The current research was inspired by a recent replication and extension (Akkermans et al., 2018) of a study carried out by Gabrielsson and Juslin (1996). The original study investigated communication of emotion in music using a production-recognition paradigm. Firstly, professional musicians (including flautist, guitarists, violinists, and vocalists) were asked to perform three melodies several times; for each performance they were instructed to adjust their expressive intentions to convey a specific emotion (happy, sad, angry, fearful, tender, solemn, or without expression). Performance recordings were analyzed in terms of their musical and acoustic properties to identify the expressive cues characteristic of each emotion. These recordings were then used for listening experiments, in which participants were asked to identify performer-intended expressions. Results indicated that the performers’ intentions were mostly identified correctly, with a higher decoding accuracy for basic emotions, in accordance with Juslin’s (1995) hypothesis regarding the comparative ease of communicating basic versus complex emotions. In the replication study, emotional and musical individual differences were assessed with regard to their influence on emotion-decoding ability (Akkermans et al., 2018). Participants’ ability to accurately decode musical emotions was found to be associated with their level of musical training.
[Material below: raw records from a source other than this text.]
-- ==== Sys2Proof/Machine/Journal.lean ====
section
/-!
DEFINITION. A command's way through a ring and the journal: the checks in the order of R278 with the device states of R295, the
refusal completion (R264, R280), the journal entry and its acknowledgement (R234 to R239), and the completion (R273, R279).
-/
namespace Sys2Proof.Machine
open Sys2Proof

/-- OPCODE of a ring command (R283 to R291); no other row has one. -/
def opcodeOf (i : Instr) : Option Nat :=
  match i with
  | .admNop .. => some 0x0000
  | .admRingCreate .. => some 0x0001
  | .admRingDelete .. => some 0x0002
  | .admRingReset .. => some 0x0003
  | .admRingQuery .. => some 0x0004
  | .admRingSubscribe .. => some 0x0005
  | .admHealth .. => some 0x0006
  | .admEntropy .. => some 0x0007
  | .govSetCap .. => some 0x0100
  | .govSetSlope .. => some 0x0101
  | .govSetPriority .. => some 0x0102
  | .govSetGain .. => some 0x0103
  | .govSetModel .. => some 0x0104
  | .govLoadWeights .. => some 0x0105
  | .govSetSafeDensity .. => some 0x0106
  | .govSetOversub .. => some 0x0107
  | .govSetLimits .. => some 0x0108
  | .govSetRunahead .. => some 0x0109
  | .govSetEscalation .. => some 0x010A
  | .govParkAck .. => some 0x010B
  | .govUnpark .. => some 0x010C
  | .govSetTelemetry .. => some 0x010D
  | .govSetOp .. => some 0x010E
  | .govSetDroop .. => some 0x010F
  | .govSetMargin .. => some 0x0110
  | .govTrimReset .. => some 0x0111
  | .govStatus .. => some 0x0112
  | .gridSetTarget .. => some 0x0200
  | .gridSetCurve .. => some 0x0201
  | .gridSetFreq .. => some 0x0202
  | .gridPark .. => some 0x0203
  | .gridUnpark .. => some 0x0204
  | .gridSetSource .. => some 0x0205
  | .gridSetPark .. => some 0x0206
  | .gridStatus .. => some 0x0207
  | .coolSetZone .. => some 0x0300
  | .coolSetSensor .. => some 0x0301
  | .coolSetDrive .. => some 0x0302
  | .coolSetValve .. => some 0x0303
  | .coolSetInput .. => some 0x0304
  | .coolStatus .. => some 0x0305
  | .pwrSetTrip .. => some 0x0400
  | .pwrResetTrip .. => some 0x0401
  | .pwrBranch .. => some 0x0402
  | .pwrSetRail .. => some 0x0403
  | .pwrRailCtrl .. => some 0x0404
  | .pwrSetWarn .. => some 0x0405
  | .pwrStatus .. => some 0x0406
  | .easelLoad .. => some 0x0500
  | .easelBind .. => some 0x0501
  | .easelUnbind .. => some 0x0502
  | .easelDelete .. => some 0x0503
  | .easelStatus .. => some 0x0504
  | .easelConfig .. => some 0x0505
  | .handLoad .. => some 0x0600
  | .handStart .. => some 0x0601
  | .handStop .. => some 0x0602
  | .handConfig .. => some 0x0603
  | .handStatus .. => some 0x0604
  | .bistRun .. => some 0x0700
  | .bistResult .. => some 0x0701
  | .repairApply .. => some 0x0702
  | .granStatus .. => some 0x0703
  | .granConfig .. => some 0x0704
  | .fabGlobal .. => some 0x0800
  | .fabStatus .. => some 0x0801
  | .fabConfig .. => some 0x0802
  | .updBegin .. => some 0x0900
  | .updBlock .. => some 0x0901
  | .updCommit .. => some 0x0902
  | .updConfirm .. => some 0x0903
  | .updLock .. => some 0x0904
  | .updAbort .. => some 0x0905
  | .updStatus .. => some 0x0906
  | .logRead .. => some 0x0A00
  | .logStatus .. => some 0x0A01
  | .twXfer .. => some 0x0B00
  | .twConfig .. => some 0x0B01
  | .calRead .. => some 0x0C00
  | .calWrite .. => some 0x0C01
  | .bayStatus .. => some 0x0D00
  | .bayHandover .. => some 0x0D01
  | .bayConfig .. => some 0x0D02
  | .bayRestart .. => some 0x0D03
  | _ => none

/-- The header of a ring command. -/
def hdrOf (i : Instr) : CmdHdr :=
  match i with
  | .admNop h => h
  | .admRingCreate h .. => h
  | .admRingDelete h .. => h
  | .admRingReset h .. => h
  | .admRingQuery h .. => h
  | .admRingSubscribe h .. => h
  | .admHealth h => h
  | .admEntropy h .. => h
  | .govSetCap h .. => h
  | .govSetSlope h .. => h
  | .govSetPriority h .. => h
  | .govSetGain h .. => h
  | .govSetModel h .. => h
  | .govLoadWeights h .. => h
  | .govSetSafeDensity h .. => h
  | .govSetOversub h .. => h
  | .govSetLimits h .. => h
  | .govSetRunahead h .. => h
  | .govSetEscalation h .. => h
  | .govParkAck h .. => h
  | .govUnpark h .. => h
  | .govSetTelemetry h .. => h
  | .govSetOp h .. => h
  | .govSetDroop h .. => h
  | .govSetMargin h .. => h
  | .govTrimReset h .. => h
  | .govStatus h .. => h
  | .gridSetTarget h .. => h
  | .gridSetCurve h .. => h
  | .gridSetFreq h .. => h
  | .gridPark h .. => h
  | .gridUnpark h .. => h
  | .gridSetSource h .. => h
  | .gridSetPark h .. => h
  | .gridStatus h .. => h
  | .coolSetZone h .. => h
  | .coolSetSensor h .. => h
  | .coolSetDrive h .. => h
  | .coolSetValve h .. => h
  | .coolSetInput h .. => h
  | .coolStatus h .. => h
  | .pwrSetTrip h .. => h
  | .pwrResetTrip h .. => h
  | .pwrBranch h .. => h
  | .pwrSetRail h .. => h
  | .pwrRailCtrl h .. => h
  | .pwrSetWarn h .. => h
  | .pwrStatus h .. => h
  | .easelLoad h .. => h
  | .easelBind h .. => h
  | .easelUnbind h .. => h
  | .easelDelete h .. => h
  | .easelStatus h .. => h
  | .easelConfig h .. => h
  | .handLoad h .. => h
  | .handStart h .. => h
  | .handStop h .. => h
  | .handConfig h .. => h
  | .handStatus h .. => h
  | .bistRun h .. => h
  | .bistResult h .. => h
  | .repairApply h .. => h
  | .granStatus h .. => h
  | .granConfig h .. => h
  | .fabGlobal h .. => h
  | .fabStatus h .. => h
  | .fabConfig h .. => h
  | .updBegin h .. => h
  | .updBlock h .. => h
  | .updCommit h .. => h
  | .updConfirm h .. => h
  | .updLock h .. => h
  | .updAbort h .. => h
  | .updStatus h => h
  | .logRead h .. => h
  | .logStatus h => h
  | .twXfer h .. => h
  | .twConfig h .. => h
  | .calRead h .. => h
  | .calWrite h .. => h
  | .bayStatus h => h
  | .bayHandover h .. => h
  | .bayConfig h .. => h
  | .bayRestart h .. => h
  | _ => {}

/-! ### The journal -/

/-- Entries the journal can take (R234). -/
def journalSize : Nat := 16384

/-- The journal has a free entry (R236). -/
def State.journalFree (s : State) : Bool := s.own.journal.entries.length < journalSize

/-- Write an entry of a kind, from a ring, with its sequence, its window and what it carries, under the next JSEQ (R234, R235). -/
def State.journalWrite (s : State) (kind ring : Nat) (seq : Word32) (applyDwn : Nat) (w : Work) : State :=
  let n := s.own.journal.nextJseq
  let s := s.modJournal fun j => { j with
    entries := tset j.entries j.nextJseq {
      epoch := s.own.latch.epoch, ring := ring, kind := kind, state := 1, applyDwn := applyDwn, seq := seq
      acked := j.single, written := s.now, body := w, prevSeq := (s.ring ring).lastSeq, prevIdx := (s.ring ring).ctrlIdx },
    nextJseq := j.nextJseq + 1 }
  match s.owner with
  | none => s
  | some b =>
    let s := s.modBay b fun x => { x with held := n, announced := n }
    let p := (s.bay (peer b)).bstate
    if s.own.journal.breezeUp && (p = .joining || p = .standby) then s.modBay (peer b) fun x => { x with announced := n } else s

/-- The window an entry written now takes effect from: APPLY_LEAD windows after the write, rounded up to a window start (R235, the example
of R265). -/
def State.applyWindow (s : State) : Nat := (s.devNow + 1999) / 2000 + s.own.param.applyLead

/-- Journal an internal change, if an entry is free (R234, R236). -/
def State.journalChange (s : State) (c : Change) : State :=
  if s.journalFree then s.journalWrite 2 0 0 s.applyWindow (.change c) else s

/-- Write the completion into an accepted entry and set STATE 0b10 (R238, R273). -/
def State.complete (s : State) (jseq status : Nat) (res : List Nat) : State :=
  let e := s.entry jseq
  if e.state = 1 then
    let op := match e.body with | .cmd i => (opcodeOf i).getD 0 | _ => 0
    s.modEntry jseq fun e => { e with
      state := 2, applied := true, doneTime := if e.kind = 0 then none else some s.now
      completion := [pack [(32, 32, e.seq.toNat), (16, 16, op), (0, 16, status)], BitVec.ofNat 64 (res.getD 0 0),
        BitVec.ofNat 64 (res.getD 1 0), BitVec.ofNat 64 (res.getD 2 0)] }
  else s

/-- Complete with OK and no result. -/
def State.ok (s : State) (jseq : Nat) : State := s.complete jseq 0 []

/-- Name output that is written into host memory before the completion is posted (R277). -/
def State.bufferOut (s : State) (jseq addr : Nat) (bytes : List Byte) : State :=
  s.modEntry jseq fun e => { e with bufOut := e.bufOut ++ [(addr, bytes)] }

/-- Post acceptance of an entry: its SEQ in ACC_SEQ (R264); ACC_SEQ only rises (R265). -/
def State.postAcceptance (s : State) (n : Nat) (seq : Word32) : State :=
  if seqNewer seq (s.ring n).accSeq then (s.modRing n fun r => { r with accSeq := seq }).writeStatus n else s

/-- An entry counts as held by the standby, or is accepted in single-copy mode; a ring command's acceptance is posted (R235, R239). -/
def State.acknowledge (s : State) (jseq : Nat) : State :=
  let e := s.entry jseq
  let s := s.modEntry jseq fun e => { e with acked := true }
  if e.kind = 0 then s.postAcceptance e.ring e.seq else s

/-! ### Checks of a fetched command -/

/-- One check of R278: whether it fails, and the STATUS and RES0 it then reports (R281). -/
structure Chk where
  bad : Bool
  status : Nat
  res0 : Nat := 0
  deriving DecidableEq, Repr

/-- A range check: OUT_OF_RANGE with the parameter's offset (R3, R281). -/
def inRange (ok : Bool) (off : Nat) : Chk := { bad := !ok, status := 0x0104, res0 := off }

/-- A named item exists and may be named: NO_SUCH with the parameter's offset (R281). -/
def exists' (ok : Bool) (off : Nat) : Chk := { bad := !ok, status := 0x0105, res0 := off }

/-- A joint rule holds: CONFLICT with the offset of the parameter that breaks it (R281). -/
def joint (ok : Bool) (off : Nat) : Chk := { bad := !ok, status := 0x0107, res0 := off }

/-- A named item is in a state that allows the command: WRONG_STATE with its state code (R281). -/
def rightState (ok : Bool) (code : Nat) : Chk := { bad := !ok, status := 0x0205, res0 := code }

/-- A check of another status. -/
def check (ok : Bool) (status : Nat) (res0 : Nat := 0) : Chk := { bad := !ok, status := status, res0 := res0 }

/-- BUF is aligned to 64 bytes (R277, BUF_ERROR). -/
def bufAligned (buf : Nat) : Chk := check (buf % 64 = 0 && buf < 2 ^ 64) 0x0106

/-- A switch is 0 or 1 (R275). -/
def switchOk (v off : Nat) : Chk := inRange (v < 2) off

/-- The input buffer was read (R277, BUF_ERROR). -/
def bufRead (h : CmdHdr) : Chk := check h.buf.isSome 0x0106

/-- The first check that fails. -/
def firstBad (cs : List Chk) : Option (Nat × Nat) :=
  match cs with
  | [] => none
  | c :: r => if c.bad then some (c.status, c.res0) else firstBad r

/-- What the checks of R278 find. -/
inductive Verdict where
  /-- every check passes -/
  | accept
  /-- refused, with STATUS and RES0 -/
  | refuse (status res0 : Nat)
  /-- a duplicate whose entry is still held (R236) -/
  | duplicate (jseq : Nat)
  /-- a duplicate of a grid target: answered with the earlier completion's words 1 to 3 and status (R102, R278) -/
  | replay (words : List Word64)
  deriving DecidableEq, Repr

/-- A command's row: its opcode, PLEN, OPT bits, and its checks of steps 5 to 7, of its own states (step 8) and of trust and
resources (steps 9 and 10). -/
structure CmdSpec where
  opcode : Nat
  plen : Nat
  optMask : BitVec 8 := 0
  grid : Option Verdict := none
  params : List Chk := []
  states : List Chk := []
  late : List Chk := []
  deriving DecidableEq, Repr

/-- Opcodes served in keeper-hold (R295). -/
def holdServes (op : Nat) : Bool :=
  op / 256 = 0 || op / 256 = 0x0A ||
  op ∈ [0x0112, 0x0207, 0x0305, 0x0406, 0x0504, 0x0604, 0x0701, 0x0703, 0x0801, 0x0906, 0x0C00, 0x0D00]

/-- Opcodes served in Fallow mode (R295). -/
def fallowServesOp (op : Nat) : Bool :=
  op ∈ [0x0000, 0x0001, 0x0002, 0x0003, 0x0004, 0x0005, 0x0006, 0x0900, 0x0901, 0x0902, 0x0905, 0x0906, 0x0C00, 0x0D00] || op / 256 = 0x0A

/-- Opcodes served with the life cycle RETIRED (R295). -/
def retiredServes (op : Nat) : Bool := op / 256 = 0 || op / 256 = 0x0A || op ∈ [0x0D00, 0x0906]

/-- Opcodes that need the Loft (R295). -/
def needsLoft (op : Nat) : Bool := op ∈ [0x0500, 0x0501, 0x0105, 0x0600, 0x0900, 0x0901, 0x0902, 0x0903, 0x0C01]

/-- UPD_BEGIN, UPD_COMMIT and UPD_CONFIRM (R295). -/
def updateGuarded (op : Nat) : Bool := op ∈ [0x0900, 0x0902, 0x0903]

/-- Both Loft dies are lost (R18). -/
def State.loftLost (s : State) : Bool := s.loft.die.lost0 && s.loft.die.lost1

/-- A seating pin does not count as made, or the tray has moved within the last 1 s (R295, R455). -/
def State.moving (s : State) : Bool :=
  !(s.pwr.feed.seatA && s.pwr.feed.seatB) || (match s.loft.upd.moveTime with | some t => !s.passed t 1000000000 | none => false)

/-- REPAIR_APPLY asks for a fuse repair. -/
def isFuseRepair (i : Instr) : Bool :=
  match i with
  | .repairApply _ _ _ kind _ => kind = 3
  | _ => false

/-- The device states of R295, the row nearer the top first. -/
def State.deviceState (s : State) (i : Instr) (op ring : Nat) : List Chk :=
  [ check (!(s.own.latch.hold && !holdServes op)) 0x020C,
    check (!(0x10000 ≤ ring && !fallowServesOp op)) 0x020B,
    check (!(s.boot.fuse.lifeCycle = 4 && !retiredServes op)) 0x0402,
    check (!(s.loftLost && needsLoft op)) 0x0303,
    check (!(s.moving && updateGuarded op)) 0x0208,
    check (!(s.sys.holdup < 80 && (updateGuarded op || isFuseRepair i))) 0x0209 s.sys.holdup,
    check (!(s.loft.upd.lock && updateGuarded op)) 0x020A,
    check (!(!s.boot.entropy.ready && op = 0x0007)) 0x0207,
    check (!(s.own.journal.handover != .none && (op = 0x0D01 || op = 0x0D03))) 0x0206 ]

/-- The held entry of a ring command with this SEQ, if any (R236). -/
def State.heldEntry (s : State) (ring : Nat) (seq : Word32) : Option Nat :=
  (s.own.journal.entries.find? fun e => e.2.kind = 0 && e.2.ring = ring && e.2.seq = seq && e.2.state ≠ 0).map (·.1)

/-- The verdict on a fetched command, its checks in the order of R278. -/
def State.verdict (s : State) (i : Instr) (h : CmdHdr) (c : CmdSpec) : Verdict :=
  if !seqNewer h.seq (s.ring h.ring).lastSeq then
    match s.heldEntry h.ring h.seq with
    | some j => .duplicate j
    | none => .refuse 0x0201 (s.ring h.ring).lastSeq.toNat
  else match c.grid with
    | some v => v
    | none =>
      if h.plen ≠ c.plen then .refuse 0x0102 0
      else if h.rsvHdr || (h.opt &&& ~~~c.optMask) ≠ 0 then .refuse 0x0103 (Config.freeWord s.sys.freshCount).toNat
      else match h.rsvAt with
        | some off => .refuse 0x0103 off
        | none =>
          match firstBad (c.params ++ s.deviceState i c.opcode h.ring ++ c.states ++ c.late) with
          | some (st, r) => .refuse st r
          | none => .accept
The main objectives for the current study were: firstly, to develop a short and effective Musical Emotion Discrimination Task (MEDT), which tests an individuals’ ability to decode emotions in music using a simple response format. Secondly, to examine individual differences in EI, EC, musical training, and emotional engagement in relation to their influence on perceived emotion in music, and finally, to extend previous research by investigating the contribution of low-level auditory ability to emotion decoding performance. Three experiments were carried out. Experiment 1 consisted of a preliminary MEDT, in which two excerpts of the same melody were presented per trial, which differed only in terms of emotional expression conveyed through the performance. Excerpts differed between trials in terms of musical features such as length, instrument, melody, target emotion and comparison emotion. Item difficulty was assessed with regard to the contribution of these features, with the expectation that they would affect task performance as found previously (Akkermans et al., 2018). Furthermore, this analysis informed a shorter test of emotion discrimination by allowing for the calibration of overall test difficulty. The short MEDT was then tested and further refined in experiment 2. The test was employed alongside other measures of relevant abilities to allow for a preliminary assessment of test validity. It was hypothesized that participants’ superior emotional, musical and perceptual abilities, would coincide with a superior ability to decode performer-intended emotions. Experiment 3 was conducted in order to further establish the usefulness of the test as a measure of musical emotion decoding by investigating the overlap between the MEDT and measures of general emotion abilities such as emotion recognition from facial and vocal stimuli, and of emotion deficits such as alexithymia. Accordingly, it was expected that performance on general emotion recognition tasks would be positively linked with MEDT performance, while self-reported levels of alexithymia would be negatively related to performance.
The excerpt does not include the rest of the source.